Des exemples troublants et un arriéré colossal

Tracy Moran rappelle aussi l’affaire Ahmed Eldidi, lié à l’État islamique, qui avait obtenu asile, résidence permanente et citoyenneté malgré ses antécédents. Pour Sundberg, ce type de scandale illustre la « crise de légitimité » d’un système jugé « brisé ».

En parallèle, l’arriéré des dossiers atteint des sommets : 294 423 demandes d’asile étaient en attente d’examen à l’été 2025. Moran souligne que cette lenteur crée une injustice double : elle pèse sur les demandeurs, qui attendent parfois cinq ans avant une décision, et elle mine la confiance du public dans la gestion migratoire.

Les réformes controversées du projet de loi C-2

Pour tenter de corriger la situation, le gouvernement de Mark Carney a déposé en juin le projet de loi C-2, rapporté par Moran. Le texte propose de renforcer la surveillance et d’accélérer les expulsions. Mais les mesures suscitent déjà des inquiétudes : limitation à un an pour les demandes d’asile à l’intérieur du pays, possibilité pour les autorités d’exiger des données auprès des fournisseurs internet sans mandat, ou encore élargissement des pouvoirs de déportation.

Leuprecht estime que certaines dispositions extrêmes ont peut-être été insérées pour mieux être atténuées ensuite, en guise de compromis politique.

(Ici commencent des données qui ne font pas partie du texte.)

-- ==== Sys2Proof/Laws/State.lean ====
section
/-! SUPPORT. One lemma per field per updater of State, true by rfl, so that no proof unfolds a record update; and the get and put
lemmas of the families. -/

-- One theorem at a time: the one-text build of the package runs out of threads otherwise.
set_option Elab.async false

namespace Sys2Proof.Machine

/-! ## modSeg -/

@[simp] theorem State.modSeg_pending (s : State) (g : Seg) (f : Segment → Segment) :
    (s.modSeg g f).pending = s.pending := rfl
@[simp] theorem State.modSeg_held (s : State) (g : Seg) (f : Segment → Segment) :
    (s.modSeg g f).held = s.held := rfl
@[simp] theorem State.modSeg_timeBase (s : State) (g : Seg) (f : Segment → Segment) :
    (s.modSeg g f).timeBase = s.timeBase := rfl
@[simp] theorem State.modSeg_wells (s : State) (g : Seg) (f : Segment → Segment) :
    (s.modSeg g f).wells = s.wells := rfl
@[simp] theorem State.modSeg_rosters (s : State) (g : Seg) (f : Segment → Segment) :
    (s.modSeg g f).rosters = s.rosters := rfl
@[simp] theorem State.modSeg_segs (s : State) (g : Seg) (f : Segment → Segment) :
    (s.modSeg g f).segs = s.segs.put g (f (s.segs.get g)) := rfl
@[simp] theorem State.modSeg_site (s : State) (g : Seg) (f : Segment → Segment) :
    (s.modSeg g f).site = s.site := rfl
@[simp] theorem State.modSeg_limits (s : State) (g : Seg) (f : Segment → Segment) :
    (s.modSeg g f).limits = s.limits := rfl
@[simp] theorem State.modSeg_trips (s : State) (g : Seg) (f : Segment → Segment) :
    (s.modSeg g f).trips = s.trips := rfl
@[simp] theorem State.modSeg_lines (s : State) (g : Seg) (f : Segment → Segment) :
    (s.modSeg g f).lines = s.lines := rfl
@[simp] theorem State.modSeg_balancer (s : State) (g : Seg) (f : Segment → Segment) :
    (s.modSeg g f).balancer = s.balancer := rfl
@[simp] theorem State.modSeg_conds (s : State) (g : Seg) (f : Segment → Segment) :
    (s.modSeg g f).conds = s.conds := rfl
@[simp] theorem State.modSeg_unit (s : State) (g : Seg) (f : Segment → Segment) :
    (s.modSeg g f).unit = s.unit := rfl
@[simp] theorem State.modSeg_link (s : State) (g : Seg) (f : Segment → Segment) :
    (s.modSeg g f).link = s.link := rfl
@[simp] theorem State.modSeg_evalAsked (s : State) (g : Seg) (f : Segment → Segment) :
    (s.modSeg g f).evalAsked = s.evalAsked := rfl
@[simp] theorem State.modSeg_protMade (s : State) (g : Seg) (f : Segment → Segment) :
    (s.modSeg g f).protMade = s.protMade := rfl
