-- ==== Sys2Proof/Laws/Rosters.lean ====
section
/-! SUPPORT. The order of R18 is a strict total order, and writing a record keeps the roster law (R17, R18). -/

-- One theorem at a time: the one-text build of the package runs out of threads otherwise.
set_option Elab.async false

namespace Sys2Proof.Machine

/-! ## Reading after a write -/

theorem putWell_well (s : State) (i j : Slot) (w : Option Well) :
    (putWell s i w).well j = if j = i then w else s.well j := by
  have key : (s.wells.set i.val w i.isLt)[j.val] = if j = i then w else s.wells[j.val] := by
    rw [Vector.getElem_set]
    by_cases h : j = i
    · subst h; simp
    · have : i.val ≠ j.val := fun e => h (Fin.ext e.symm)
      simp [h, this]
  have : (putWell s i w).wells = s.wells.set i.val w i.isLt := by
    unfold putWell State.askEvalOf
    simp only
    split
    · rfl
    · cases rosterLine (s.well i) <;> cases rosterLine w <;> rfl
  unfold State.well
  rw [this]
  exact key

theorem putWell_rosters (s : State) (i : Slot) (w : Option Well) :
    (putWell s i w).rosters =
      ⟨placeRoster (s.wells.set i.val w i.isLt) i .engine s.rosters.engine,
        placeRoster (s.wells.set i.val w i.isLt) i .flare s.rosters.flare⟩ := by
  unfold putWell State.askEvalOf
  simp only
  split
  · rfl
  · cases rosterLine (s.well i) <;> cases rosterLine w <;> rfl

theorem putWell_wells (s : State) (i : Slot) (w : Option Well) :
    (putWell s i w).wells = s.wells.set i.val w i.isLt := by
  unfold putWell State.askEvalOf
  simp only
  split
  · rfl
  · cases rosterLine (s.well i) <;> cases rosterLine w <;> rfl

/-- What writing a record leaves alone: everything but the records, the rosters and the evaluations asked for. -/
theorem putWell_frame (s : State) (i : Slot) (w : Option Well) :
    putWell s i w =
      { s with
        wells := (putWell s i w).wells
        rosters := (putWell s i w).rosters
        evalAsked := (putWell s i w).evalAsked } := by
  unfold putWell State.askEvalOf
  simp only
  split
  · rfl
  · cases rosterLine (s.well i) <;> cases rosterLine w <;> rfl

/-! ## The order of R18 -/

theorem leanBefore_irrefl (x : Option GasBlock) (i : Slot) : leanBefore x i x i = false := by
  cases x <;> simp [leanBefore]

theorem leanBefore_total (x y : Option GasBlock) (i j : Slot) (h : i ≠ j) :
    leanBefore x i y j = true ∨ leanBefore y j x i = true := by
  have hij : i < j ∨ j < i := lt_or_gt_of_ne h
  cases x with
  | none => cases y <;> simp [leanBefore, hij]
  | some p =>
    cases y with
    | none => simp [leanBefore]
    | some q =>
      simp only [leanBefore]
      by_cases h1 : p.ch4 = q.ch4
      · by_cases h2 : p.o2 = q.o2
        · simp [h1, h2, hij]
        · have h2' : ¬ q.o2 = p.o2 := fun e => h2 e.symm
          simp only [h1, h2, h2', if_true, if_false, decide_eq_true_eq]
          omega
      · have h1' : ¬ q.ch4 = p.ch4 := fun e => h1 e.symm
        simp only [h1, h1', if_false, decide_eq_true_eq]
        omega

theorem leanBefore_some (p q : GasBlock) (i j : Slot) :
    leanBefore (some p) i (some q) j = true ↔
      p.ch4 < q.ch4 ∨ (p.ch4 = q.ch4 ∧ (q.o2 < p.o2 ∨ (q.o2 = p.o2 ∧ i.val < j.val))) := by
  simp only [leanBefore]
  by_cases h1 : p.ch4 = q.ch4
  · by_cases h2 : p.o2 = q.o2
    · simp [h1, h2]
    · have h2' : ¬ q.o2 = p.o2 := fun e => h2 e.symm
      simp [h1, h2, h2']
  · simp [h1]

theorem leanBefore_trans (x y z : Option GasBlock) (i j k : Slot) (h1 : leanBefore x i y j = true)
    (h2 : leanBefore y j z k = true) : leanBefore x i z k = true := by
  cases x with
  | none =>
    cases y with
    | some _ => simp [leanBefore] at h1
    | none =>
      cases z with
      | some _ => simp [leanBefore] at h2
      | none =>
        simp only [leanBefore, decide_eq_true_eq, Fin.lt_def] at *
        omega
  | some p =>
    cases y with
    | none =>
      cases z with
      | some _ => simp [leanBefore] at h2
      | none => simp [leanBefore]
    | some q =>
      cases z with
      | none => simp [leanBefore]
      | some r =>
        rw [leanBefore_some] at *
        omega

theorem leanOrder_total (wells : Vector (Option Well) 96) (i j : Slot) (h : i ≠ j) :
    leanOrder wells i j = true ∨ leanOrder wells j i = true := leanBefore_total _ _ _ _ h

theorem leanOrder_trans (wells : Vector (Option Well) 96) (i j k : Slot) (h1 : leanOrder wells i j = true)
    (h2 : leanOrder wells j k = true) : leanOrder wells i k = true := leanBefore_trans _ _ _ _ _ _ h1 h2

/-! ## Placing a slot -/

theorem mem_placeOn (before : Slot → Slot → Bool) (i j : Slot) (l : List Slot) :
    j ∈ placeOn before i l ↔ j = i ∨ j ∈ l := by
  induction l with
  | nil => simp [placeOn]
  | cons a r ih =>
    unfold placeOn
    split
    · simp
    · simp only [List.mem_cons, ih]; tauto

theorem nodup_placeOn (before : Slot → Slot → Bool) (i : Slot) (l : List Slot) (h : l.Nodup) (hi : i ∉ l) :
    (placeOn before i l).Nodup := by
  induction l with
  | nil => simp [placeOn]
  | cons a r ih =>
    unfold placeOn
    have ha : a ∉ r := (List.nodup_cons.mp h).1
    have hr : r.Nodup := (List.nodup_cons.mp h).2
    have hi' : i ≠ a ∧ i ∉ r := by simpa using hi
    split
    · exact List.nodup_cons.mpr ⟨hi, h⟩
    · refine List.nodup_cons.mpr ⟨?_, ih hr hi'.2⟩
      rw [mem_placeOn]
      rintro (e | e)
      · exact hi'.1 e.symm
      · exact ha e

theorem pairwise_placeOn (before : Slot → Slot → Bool)
    (total : ∀ i j, i ≠ j → before i j = true ∨ before j i = true)
    (trans : ∀ i j k, before i j = true → before j k = true → before i k = true)
    (i : Slot) (l : List Slot) (h : l.Pairwise fun a b => before a b = true) (hi : i ∉ l) :
    (placeOn before i l).Pairwise fun a b => before a b = true := by
  induction l with
  | nil => simp [placeOn]
  | cons a r ih =>
    unfold placeOn
    have hp := List.pairwise_cons.mp h
    have hi' : i ≠ a ∧ i ∉ r := by simpa using hi
    split
    · rename_i hb
      refine List.pairwise_cons.mpr ⟨fun b hbm => ?_, h⟩
      rcases List.mem_cons.mp hbm with e | e
      · rw [e]; exact hb
      · exact trans _ _ _ hb (hp.1 b e)
    · rename_i hb
      refine List.pairwise_cons.mpr ⟨fun b hbm => ?_, ih hp.2 hi'.2⟩
      rcases (mem_placeOn before i b r).mp hbm with e | e
      · rw [e]
        rcases total i a hi'.1 with t | t
        · exact absurd t hb
        · exact t
      · exact hp.1 b e

/-- Writing one record keeps the roster law. -/
theorem putWell_rosterLaw (s : State) (i : Slot) (w : Option Well) (h : RosterLaw s) : RosterLaw (putWell s i w) := by
  intro l
  obtain ⟨hn, hm, hp⟩ := h l
  have hr : (putWell s i w).rosters.get l = placeRoster (s.wells.set i.val w i.isLt) i l (s.rosters.get l) := by
    rw [putWell_rosters]; cases l <;> rfl
  have hw : (s.wells.set i.val w i.isLt)[i.val] = w := by simp
  have hset : ∀ j : Slot, j ≠ i → (s.wells.set i.val w i.isLt)[j.val] = s.wells[j.val] := by
    intro j hj
    rw [Vector.getElem_set]
    have : i.val ≠ j.val := fun e => hj (Fin.ext e.symm)
    simp [this]
  rw [hr, putWell_wells]
  unfold placeRoster
  simp only [hw]
  set others := (s.rosters.get l).filter fun j => !decide (j = i) with ho
  have on : others.Nodup := hn.filter _
  have oi : i ∉ others := by simp [ho]
  have om : ∀ j, j ∈ others ↔ j ∈ s.rosters.get l ∧ j ≠ i := by intro j; simp [ho]
  have op : others.Pairwise fun a b => leanOrder (s.wells.set i.val w i.isLt) a b = true := by
    have h1 : others.Pairwise fun a b => leanOrder s.wells a b = true := hp.filter _
    refine List.Pairwise.imp_of_mem ?_ h1
    intro a b ha hb hab
    have ha' := ((om a).mp ha).2
    have hb' := ((om b).mp hb).2
    unfold leanOrder at *
    rw [hset a ha', hset b hb']
    exact hab
  by_cases hc : rosterLine w = some l
  · simp only [hc, if_true]
    refine ⟨nodup_placeOn _ _ _ on oi, fun j => ?_,
      pairwise_placeOn _ (leanOrder_total _) (leanOrder_trans _) _ _ op oi⟩
    rw [mem_placeOn, putWell_well, om, hm]
    by_cases e : j = i
    · simp [e, hc]
    · simp [e]
  · simp only [hc, if_false]
    refine ⟨on, fun j => ?_, op⟩
    rw [putWell_well, om, hm]
    by_cases e : j = i
    · simp [e, hc]
    · simp [e]

end Sys2Proof.Machine
end

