theorem chooseTurn_head {s : State} {g : Seg} {e : Entry}
    (h : (s.seg g).settings.pattern.getLsbD (s.seg g).pointer.val = false ∨ s.nextPoll g = none) (ht : testHead g s = s)
    (he : s.sendableHead g = some e) : chooseTurn g s = (s, .set e) := by
  unfold chooseTurn
  by_cases hp : (s.seg g).settings.pattern.getLsbD (s.seg g).pointer.val = true
  · have hn : s.nextPoll g = none := h.resolve_left (by rw [hp]; decide)
    rw [if_pos hp, hn]
    dsimp only
    rw [ht, he]
  · rw [if_neg hp]
    dsimp only
    rw [ht, he]

/-- Settles O26: the search by its rounds, and the turn by what the head of the queue allows. -/
theorem pollTurnPollsTheSlotTheSearchFinds : Obligations.PollTurnPollsTheSlotTheSearchFinds := by
  unfold Obligations.PollTurnPollsTheSlotTheSearchFinds
  refine ⟨fun s g => ⟨nextPoll_isSome s g, fun i r => nextPoll_pollable, fun j => nextPoll_first⟩,
    fun s g i r w hheld hd hq hp hhead hx hw => ?_⟩
  have hchoose : chooseTurn g s = (s, .poll i r) := by
    refine chooseTurn_poll hx (hhead.imp_right fun hhead => ?_)
    rcases hhead with hempty | ⟨e, rest, v, hqueue, hcls, hv, hle, hlt⟩
    · exact ⟨testHead_nil hempty, sendableHead_nil hempty⟩
    · refine ⟨testHead_stays hqueue (overBudget_eq_false hv (.inr hle)), ?_⟩
      have hnot : ¬ s.sendable g e = true := fun h => ((sendable_iff hv).mp h).elim hcls (Nat.not_le.mpr hlt)
      rw [sendableHead_cons hqueue, if_neg hnot]
  refine (Event.exec_free (.poll g) hheld).trans (congrArg Host.Outcome.next ?_)
  rw [takeTurn_free hd hq hp, hchoose]
  exact beginPoll_eq hw

/-! ## Heads that leave -/

theorem examineFrom_noPending (g : Seg) (slots : List Slot) {s : State} (h : NoPending s) : examineFrom g slots s = s := by
  induction slots with
  | nil => rfl
  | cons i rest ih =>
    unfold examineFrom
    cases hw : s.well i with
    | none => exact ih
    | some w =>
      dsimp only
      rw [h i w hw]
      dsimp only
      split <;> exact ih

theorem examinePending_noPending (g : Seg) {s : State} (h : NoPending s) : examinePending g s = s := by
  unfold examinePending
  split
  · exact examineFrom_noPending g _ h
  · rfl

theorem NoPending.congr {s t : State} (h : NoPending s) (hw : ∀ j, t.well j = s.well j) : NoPending t :=
  fun j v hv => h j v ((hw j).symm.trans hv)

theorem leaveEffects_well (e : Entry) (s : State) (j : Slot) : (leaveEffects e s).well j = s.well j := by
  unfold leaveEffects
  split
  · exact endBalancing_well _ _ _
  · rfl

theorem leaveEffects_segs (e : Entry) (s : State) : (leaveEffects e s).segs = s.segs := by
  unfold leaveEffects endBalancing
  split
  · split <;> rfl
  · rfl

theorem departed_noPending (g : Seg) (e : Entry) {s : State} (h : NoPending s) : departed g e s = leaveEffects e s :=
  examinePending_noPending g (h.congr (leaveEffects_well e s))

/-- Segment `q` without its head, which counts as a drop. -/
def Segment.dropHead (q : Segment) (rest : List Entry) : Segment :=
  { q with queue := rest, counters := { q.counters with drops := satInc 65535 q.counters.drops } }

theorem dropOverBudget_cons {g : Seg} {n : Nat} {s : State} {e : Entry} {rest : List Entry} (hq : (s.seg g).queue = e :: rest)
    (ho : s.overBudget g e = true) (h : NoPending s) :
    dropOverBudget g (n + 1) s = dropOverBudget g n (leaveEffects e (s.setSeg g ((s.seg g).dropHead rest))) := by
  have hn : NoPending (s.setSeg g ((s.seg g).dropHead rest)) := h
  rw [dropOverBudget, hq]
  dsimp only
  rw [if_pos ho]
  exact congrArg (dropOverBudget g n) (departed_noPending g e hn)

/-- Fuel above the length of the queue changes nothing. -/
theorem dropOverBudget_succ (g : Seg) (n : Nat) {s : State} (h : NoPending s) (hn : (s.seg g).queue.length ≤ n) :
    dropOverBudget g (n + 1) s = dropOverBudget g n s := by
  induction n generalizing s with
  | zero =>
    have hq : (s.seg g).queue = [] := List.length_eq_zero_iff.mp (Nat.le_zero.mp hn)
    unfold dropOverBudget
    rw [hq]
  | succ n ih =>
    cases hq : (s.seg g).queue with
    | nil =>
      unfold dropOverBudget
      rw [hq]
    | cons e rest =>
      by_cases ho : s.overBudget g e = true
      · rw [dropOverBudget_cons hq ho h, dropOverBudget_cons hq ho h]
        have hw : ∀ j, (leaveEffects e (s.setSeg g ((s.seg g).dropHead rest))).well j = s.well j := leaveEffects_well e _
        refine ih (h.congr hw) ?_
        have hseg : (leaveEffects e (s.setSeg g ((s.seg g).dropHead rest))).seg g = (s.seg g).dropHead rest := by
          unfold State.seg
          rw [leaveEffects_segs]
          exact State.seg_setSeg_self s g _
        rw [hseg]
        rw [hq] at hn
        exact Nat.le_of_succ_le_succ hn
      · rw [dropOverBudget, dropOverBudget, hq]
        dsimp only
        rw [if_neg ho, if_neg ho]

/-- What the over-budget head leaves behind: the queue without it, and its balancing move ended. -/
theorem testHead_drops {g : Seg} {s : State} {e : Entry} {rest : List Entry} (hq : (s.seg g).queue = e :: rest)
    (hl : (s.seg g).queue.length ≤ 16) (ho : s.overBudget g e = true) (h : NoPending s) :
    testHead g s = testHead g (leaveEffects e (s.setSeg g ((s.seg g).dropHead rest))) := by
  have hw : ∀ j, (leaveEffects e (s.setSeg g ((s.seg g).dropHead rest))).well j = s.well j := leaveEffects_well e _
  have hseg : (leaveEffects e (s.setSeg g ((s.seg g).dropHead rest))).seg g = (s.seg g).dropHead rest := by
    unfold State.seg
    rw [leaveEffects_segs]
    exact State.seg_setSeg_self s g _
  refine (dropOverBudget_cons (n := 16) hq ho h).trans (dropOverBudget_succ g 16 (h.congr hw) ?_).symm
  rw [hseg]
  rw [hq] at hl
  exact Nat.le_of_succ_le hl

/-- The poll search reads the records, the poll position and the round alone. -/
theorem nextPoll_congr {s t : State} {g : Seg} (hw : ∀ j, t.well j = s.well j) (hp : (t.seg g).position = (s.seg g).position)
    (hr : (t.seg g).round = (s.seg g).round) : t.nextPoll g = s.nextPoll g := by
  have hpoll : ∀ r, t.pollable g r = s.pollable g r := fun r => funext fun i => by
    unfold State.pollable
    rw [hw]
  have hserved : t.servedOn g = s.servedOn g := funext fun i => by
    unfold State.servedOn
    rw [hw]
  have hsearch : ∀ n r, searchRounds t g n r = searchRounds s g n r := fun n => by
    induction n with
    | zero => exact fun _ => rfl
    | succ n ih =>
      intro r
      unfold searchRounds
      rw [hpoll, ih]
  unfold State.nextPoll
  simp only [hserved, hp, hr, hpoll, hsearch]

/-- Two states of which the choices at the pattern entry are equal where the head is looked at. -/
theorem chooseTurn_congr {s t : State} {g : Seg} (hset : (t.seg g).settings = (s.seg g).settings)
    (hptr : (t.seg g).pointer = (s.seg g).pointer) (hx : t.nextPoll g = s.nextPoll g)
    (h : (s.seg g).settings.pattern.getLsbD (s.seg g).pointer.val = false ∨ s.nextPoll g = none)
    (ht : testHead g s = testHead g t) : chooseTurn g s = chooseTurn g t := by
  unfold chooseTurn
  rw [hset, hptr, hx]
  rcases h with h | h
  · rw [h, if_neg Bool.false_ne_true, if_neg Bool.false_ne_true, ht]
  · rw [h, ht]

theorem balancingQueued_iff (s : State) (i : Slot) :
    s.balancingQueued i = true ↔ ∃ b, s.balancer.move = some b ∧ b.slot = i ∧ b.phase = .queued := by
  unfold State.balancingQueued
  cases s.balancer.move <;> simp

theorem leaveEffects_owned {e : Entry} {s : State} (hc : e.cls = .balance)
    (h : ∃ b, s.balancer.move = some b ∧ b.slot = e.slot ∧ b.phase = .queued) :
    leaveEffects e s = { s with balancer := { s.balancer with move := none, lastEnd := some (.notMade, s.timeBase) } } := by
  have hq := (balancingQueued_iff s e.slot).mpr h
  obtain ⟨b, hb, -⟩ := h
  unfold leaveEffects endBalancing
  rw [if_pos (by rw [hq]; simp [hc]), hb]
  rfl

theorem leaveEffects_free {e : Entry} {s : State}
    (h : ¬ (e.cls = .balance ∧ ∃ b, s.balancer.move = some b ∧ b.slot = e.slot ∧ b.phase = .queued)) : leaveEffects e s = s := by
  unfold leaveEffects
  refine if_neg fun hc => h ?_
  obtain ⟨hcls, hq⟩ := Bool.and_eq_true_iff.mp hc
  exact ⟨of_decide_eq_true hcls, (balancingQueued_iff s e.slot).mp hq⟩

theorem beginSet_eq {s : State} {g : Seg} {e : Entry} {w : Well} (hw : s.well e.slot = some w) :
    beginSet g e s = s.setSeg g
      { s.seg g with
        rateInForce := (s.seg g).settings.rate
        pointer := (s.seg g).pointer + 1
        txn := some ⟨.set, some e.slot, w.cfg.address, s.timeBase, (s.seg g).settings.replyTimeout, none,
          ⟨some (s.seg g).pointer, (s.seg g).position, (s.seg g).round, decide ((s.seg g).counters.transactions < 65535)⟩⟩
        sending := some (FieldFrame.set s.ownAddress w.cfg.address e.target e.outlet e.cls)
        queue := replaceSlot e.slot { e with sent := true } (s.seg g).queue
        sentCopy := some ⟨e.slot, e.target, e.outlet, e.cls, travelOf w e.target⟩
        counters := { (s.seg g).counters with transactions := satInc 65535 (s.seg g).counters.transactions } } := by
  unfold beginSet
  rw [hw]
  dsimp only
  rw [beginTxn, State.modSeg_eq, State.modSeg_eq, State.seg_setSeg_self, State.setSeg_setSeg, entryTravel_eq hw]
  rfl

/-- The head is the only entry of its slot. -/
theorem replaceSlot_head {e : Entry} (x : Entry) {rest : List Entry} (h : QueueLaw (e :: rest)) :
    replaceSlot e.slot x (e :: rest) = x :: rest := by
  have hrest : ∀ y ∈ rest, y.slot ≠ e.slot := fun y hy hs => by
    have hn := h.2.1
    rw [List.map_cons, List.nodup_cons] at hn
    exact hn.1 (hs ▸ List.mem_map_of_mem hy)
  unfold replaceSlot
  rw [List.map_cons, if_pos rfl]
  refine congrArg (x :: ·) ?_
  exact (List.map_congr_left fun y hy => if_neg (hrest y hy)).trans (List.map_id _)

/-- Settles O27: the head as `testHead` leaves it, and the same turn taken behind a head that has left. -/
theorem commandTurnSendsTheHead : Obligations.CommandTurnSendsTheHead := by
  unfold Obligations.CommandTurnSendsTheHead
  intro s g e rest w hheld hd hq hlaw hp hentry hqueue hw
  refine ⟨fun hsend => ?_, fun hcls hsent hover hnone => ?_⟩
  · have hle : e.cls = .protective ∨ travelOf w e.target ≤ (s.seg g).budgetInForce :=
      hsend.imp_right fun h => (Nat.le_add_right _ _).trans h
    have hchoose : chooseTurn g s = (s, .set e) := by
      refine chooseTurn_head hentry (testHead_stays hqueue (overBudget_eq_false hw hle)) ?_
      rw [sendableHead_cons hqueue, if_pos ((sendable_iff hw).mpr hsend)]
    refine (Event.exec_free (.set g) hheld).trans (congrArg Host.Outcome.next ?_)
    rw [takeTurn_free hd hq hp, hchoose]
    refine (beginSet_eq hw).trans ?_
    rw [hqueue, replaceSlot_head { e with sent := true } (hqueue ▸ hlaw)]
    rfl
  · have ho : s.overBudget g e = true := by
      unfold State.overBudget
      rw [entryTravel_eq hw]
      simp [hcls, hsent, hover]
    have htest := testHead_drops hqueue hlaw.1 ho hnone
    have turn {t : State} (ht : leaveEffects e (s.setSeg g ((s.seg g).dropHead rest)) = t) (hu : t.unit = s.unit)
        (hh : t.held = s.held) (c : Instr) (hc : c = .set g ∨ c = .poll g) : exec c s = exec c t := by
      have hseg : t.seg g = (s.seg g).dropHead rest := by
        rw [← ht]
        unfold State.seg
        rw [leaveEffects_segs]
        exact State.seg_setSeg_self s g _
      have hwells : ∀ j, t.well j = s.well j := fun j => by
        rw [← ht]
        exact leaveEffects_well e _ j
      have hchoose : chooseTurn g s = chooseTurn g t :=
        chooseTurn_congr (by rw [hseg]; rfl) (by rw [hseg]; rfl)
          (nextPoll_congr hwells (by rw [hseg]; rfl) (by rw [hseg]; rfl)) hentry (ht ▸ htest)
      have hquiet : Quiet t g := by
        unfold Quiet
        rw [hseg]
        exact hq
      have hdue : (t.seg g).presenceDue = false := by rw [hseg]; exact hp
      have same (want : Turn → Bool) : takeTurn g want s = takeTurn g want t := by
        rw [takeTurn_free hd hq hp, takeTurn_free (hu ▸ hd) hquiet hdue, hchoose]
      rcases hc with rfl | rfl
      · rw [Event.exec_free (.set g) hheld, Event.exec_free (.set g) (hh.trans hheld), same]
      · rw [Event.exec_free (.poll g) hheld, Event.exec_free (.poll g) (hh.trans hheld), same]
    intro left owned ended c hc
    exact ⟨fun h => turn (leaveEffects_owned h.1 h.2) rfl rfl c hc, fun h => turn (leaveEffects_free h) rfl rfl c hc⟩

end Sys2Proof.Machine
end

section
/-! PROOF. Good replies: an accepted SAMPLE is stored (O31), and a good ECHO writes the target and the outlet (O37). What follows the
writing leaves the keys of the records. -/

-- One theorem at a time: the one-text build of the package runs out of threads otherwise.
set_option Elab.async false

namespace Sys2Proof.Machine

/-! ## What follows the writing of a record -/

/-- From `s` to `t` the time base, the Role Unit and the key of every record are the same. -/
structure Still (s t : State) : Prop where
  timeBase : t.timeBase = s.timeBase
  unit : t.unit = s.unit
  key : ∀ j, (t.well j).map Well.key = (s.well j).map Well.key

Quoi qu’il en soit, Moran rappelle que le débat sur C-2 cristallisera les tensions entre l’exigence de sécurité et la défense des droits fondamentaux.

Entre perception publique et coopération américaine

Au-delà des chiffres, le véritable défi demeure la perception. Leuprecht met en garde contre l’image d’un Canada perçu, à Washington, comme un pays laxiste. Selon lui, des failles dans le filtrage « peignent une cible massive » sur le pays, en nourrissant l’idée que le Canada ne prend pas ses responsabilités et met en danger la sécurité des États-Unis.

Moran note toutefois que des efforts diplomatiques sont en cours. Les discussions récentes entre Sean Fraser (Justice), Gary Anandasangaree (Sécurité publique), Kevin Brosseau (responsable du dossier fentanyl) et l’attorney general américaine Pam Bondi laissent entrevoir une coopération plus étroite en matière de renseignement et de lutte contre les réseaux de passeurs.

En somme, comme le rapporte Tracy Moran dans le National Post, la baisse des demandes d’asile en 2025 ne doit pas masquer l’ampleur des problèmes structurels du système canadien. Les pressions exercées par la politique migratoire américaine expliquent une bonne part du phénomène, mais les failles internes — du filtrage défaillant aux arriérés ingérables — restent béantes.

Le projet de loi C-2 pourrait amorcer un tournant, mais au prix de débats houleux sur les libertés civiles. Pour l’instant, le Canada connaît un répit statistique, sans que l’intégrité de son système migratoire ne soit réellement rétablie.